WHAT IS EXPECTED: Copy out the entries below exactly as they stand, but only from the line containing "if len % 16" through the line containing "e al) false".

INPUT MATERIAL:
· · · · ·
/-- CP (R202, R203). -/
def execCp (d a b sswz dswz rows : Nat) (s : State) : Host.Outcome State Fault Refusal :=
  issue (.cp d a b sswz dswz rows) (fun s c =>
    if c.active == 0 then .done s none
    else
      let r := fun n => (c.rt.sget n).toNat
      let dst := c.src64 (.s d) 0
      let src := c.src64 (.s a) 0
      let len := r b
      if len % 16 != 0 || len == 0 || 1048576 < len || dst % 16 != 0 || src % 16 != 0 || r (d + 2) % 16 != 0
          || r (a + 2) % 16 != 0 || (r (d + 2) != 0 && r (d + 2) < len) then .trap s (.illegalOperand c.pc) false
      else
        let at_ := fun (base stride i : Nat) => (base + i * stride) % 2 ^ 64
        let bad := ((List.range rows).flatMap fun i => [at_ src (r (a + 2)) i, at_ dst (r (d + 2)) i]).find? fun va =>
          !s.rangeOk c.t va len
        match bad with
        | some va => .trap s (.whole codeViolation va) false
        | none =>
          let al := r (d + 3)
          let rec_ : Except Nat Bool := if al == 0 then .ok true else
            (match s.alleyAt c.t al with
             | .error e => .error e
             | .ok x => .ok ((s.alley x).record c.t.sender c.t.ter).isSome)
          match rec_ with
          | .error e => .trap (s.alleyErr c.t e) (alleyTrap c e al) false
          | .ok false => .trap s (.illegalOperand c.pc) false
          | .ok true =>
            let dom := c.t.domain 1
            if s.gated c.t && (List.range rows).any fun i => s.stagedRange c.t c.sp.supervisor dom (at_ dst (r (d + 2)) i) len
            then .stay
            else if 255 ≤ c.t.inFlight 3 then .stay
            else .done (s.issueCmd c (.cp dst (r (d + 2)) src (r (a + 2)) len rows sswz dswz) al) none) s

/-- RQNT (R209). -/
def execRqnt (a b : Nat) (sat : Bool) (rnd newf : Nat) (s : State) : Host.Outcome State Fault Refusal :=
  issue (.rqnt a b sat rnd newf) (fun s c =>
    if c.active == 0 then .done s none
    else
      let va := c.src64 (.s a) 0
      let n := (c.rt.sget b).toNat
      if va % 64 != 0 || 16777216 < n then .trap s (.illegalOperand c.pc) false
      else if 255 ≤ c.t.inFlight 3 then .stay
      else
        let rn := if rnd == 6 then c.rnd else rnd
        .done (c.advance (s.issueCmd c (.rqnt va n newf rn (sat || c.sat)) 0) (rn == 5)) none) s

/-! ## Batches (R207, R208) -/

/-- A command by its number. -/
def State.cmd? (s : State) (id : Nat) : Option Cmd := s.cmds.find? fun c => c.id == id

/-- Whether a batch is settled, or complete. -/
def State.settled (s : State) (ids : List Nat) : Bool :=
  ids.all fun i => match s.cmd? i with | some c => c.fault.isSome | none => true
def State.complete1 (s : State) (ids : List Nat) : Bool := ids.all fun i => (s.cmd? i).isNone

/-- The sealed batches that are not settled. -/
def State.unsettled (s : State) (t : Terrace) : Nat := (t.sealedBatches.filter fun b => !s.settled b.2).length

/-- CPS (R207). -/
def execCps (d : Dst) (s : State) : Host.Outcome State Fault Refusal :=
  issue (.cps d) (fun s c =>
    if 16 ≤ s.unsettled c.t then .stay
    else
      let n := let x := (c.t.lastBatch + 1) % 2 ^ 32; if x == 0 then 1 else x
      .done (s.updTer c.uid fun t =>
        let open_ : List (Nat × List Nat) := t.sealedBatches.filter fun b => !s.complete1 b.2
        let t : Terrace := { t with openBatch := [], lastBatch := n, sealedBatches := open_ ++ [(n, t.openBatch)] }
        t.writeDst d false c.active fun _ => [BitVec.ofNat 32 n]) none) s

/-- The commands of the batches a CPW of t waits for, in issue order. -/
def State.batchCmds (s : State) (t : Terrace) (b : Nat) : List Cmd :=
  let ids := (t.sealedBatches.filter fun x => (b + 2 ^ 32 - x.1) % 2 ^ 32 < 2 ^ 31).flatMap (·.2)
  s.cmds.filter fun c => ids.contains c.id

/-- CPW (R208). -/
def execCpw (a : Src) (s : State) : Host.Outcome State Fault Refusal :=
  issue (.cpw a) (fun s c =>
    let b := c.uniAll a
    if c.t.lastBatch == 0 || b == 0 || 2 ^ 31 ≤ (c.t.lastBatch + 2 ^ 32 - b) % 2 ^ 32 then
      .trap s (.illegalOperand c.pc) false
    else
      let cs := s.batchCmds c.t b
      let ids := cs.map (·.id)
      match cs.find? fun x => x.fault.isSome with
      | some x =>
        if cs.any fun x => x.fault.isSome && x.told then
          let again := fun (x : Cmd) =>
            if ids.contains x.id && x.fault.isSome then
              (let e := if s.unitOut (unitCopy c.die x.eng) then s.pickEngine c.die else x.eng
               { x with fault := none, told := false, left := none, eng := e })
            else x
          .wait { s with cmds := s.cmds.map again } (.batch b)
        else
          let f := x.fault.getD (0, 0)
          .trap { s with cmds := s.cmds.map fun x =>
            if ids.contains x.id && x.fault.isSome then { x with told := true } else x }
            ⟨0x17, f.1, false, false, none, f.2⟩ false
      | none => if cs.isEmpty then .done s none else .wait s (.batch b)) s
· · · · ·
ANSWER BELOW:
      if len % 16 != 0 || len == 0 || 1048576 < len || dst % 16 != 0 || src % 16 != 0 || r (d + 2) % 16 != 0
          || r (a + 2) % 16 != 0 || (r (d + 2) != 0 && r (d + 2) < len) then .trap s (.illegalOperand c.pc) false
      else
        let at_ := fun (base stride i : Nat) => (base + i * stride) % 2 ^ 64
        let bad := ((List.range rows).flatMap fun i => [at_ src (r (a + 2)) i, at_ dst (r (d + 2)) i]).find? fun va =>
          !s.rangeOk c.t va len
        match bad with
        | some va => .trap s (.whole codeViolation va) false
        | none =>
          let al := r (d + 3)
          let rec_ : Except Nat Bool := if al == 0 then .ok true else
            (match s.alleyAt c.t al with
             | .error e => .error e
             | .ok x => .ok ((s.alley x).record c.t.sender c.t.ter).isSome)
          match rec_ with
          | .error e => .trap (s.alleyErr c.t e) (alleyTrap c e al) false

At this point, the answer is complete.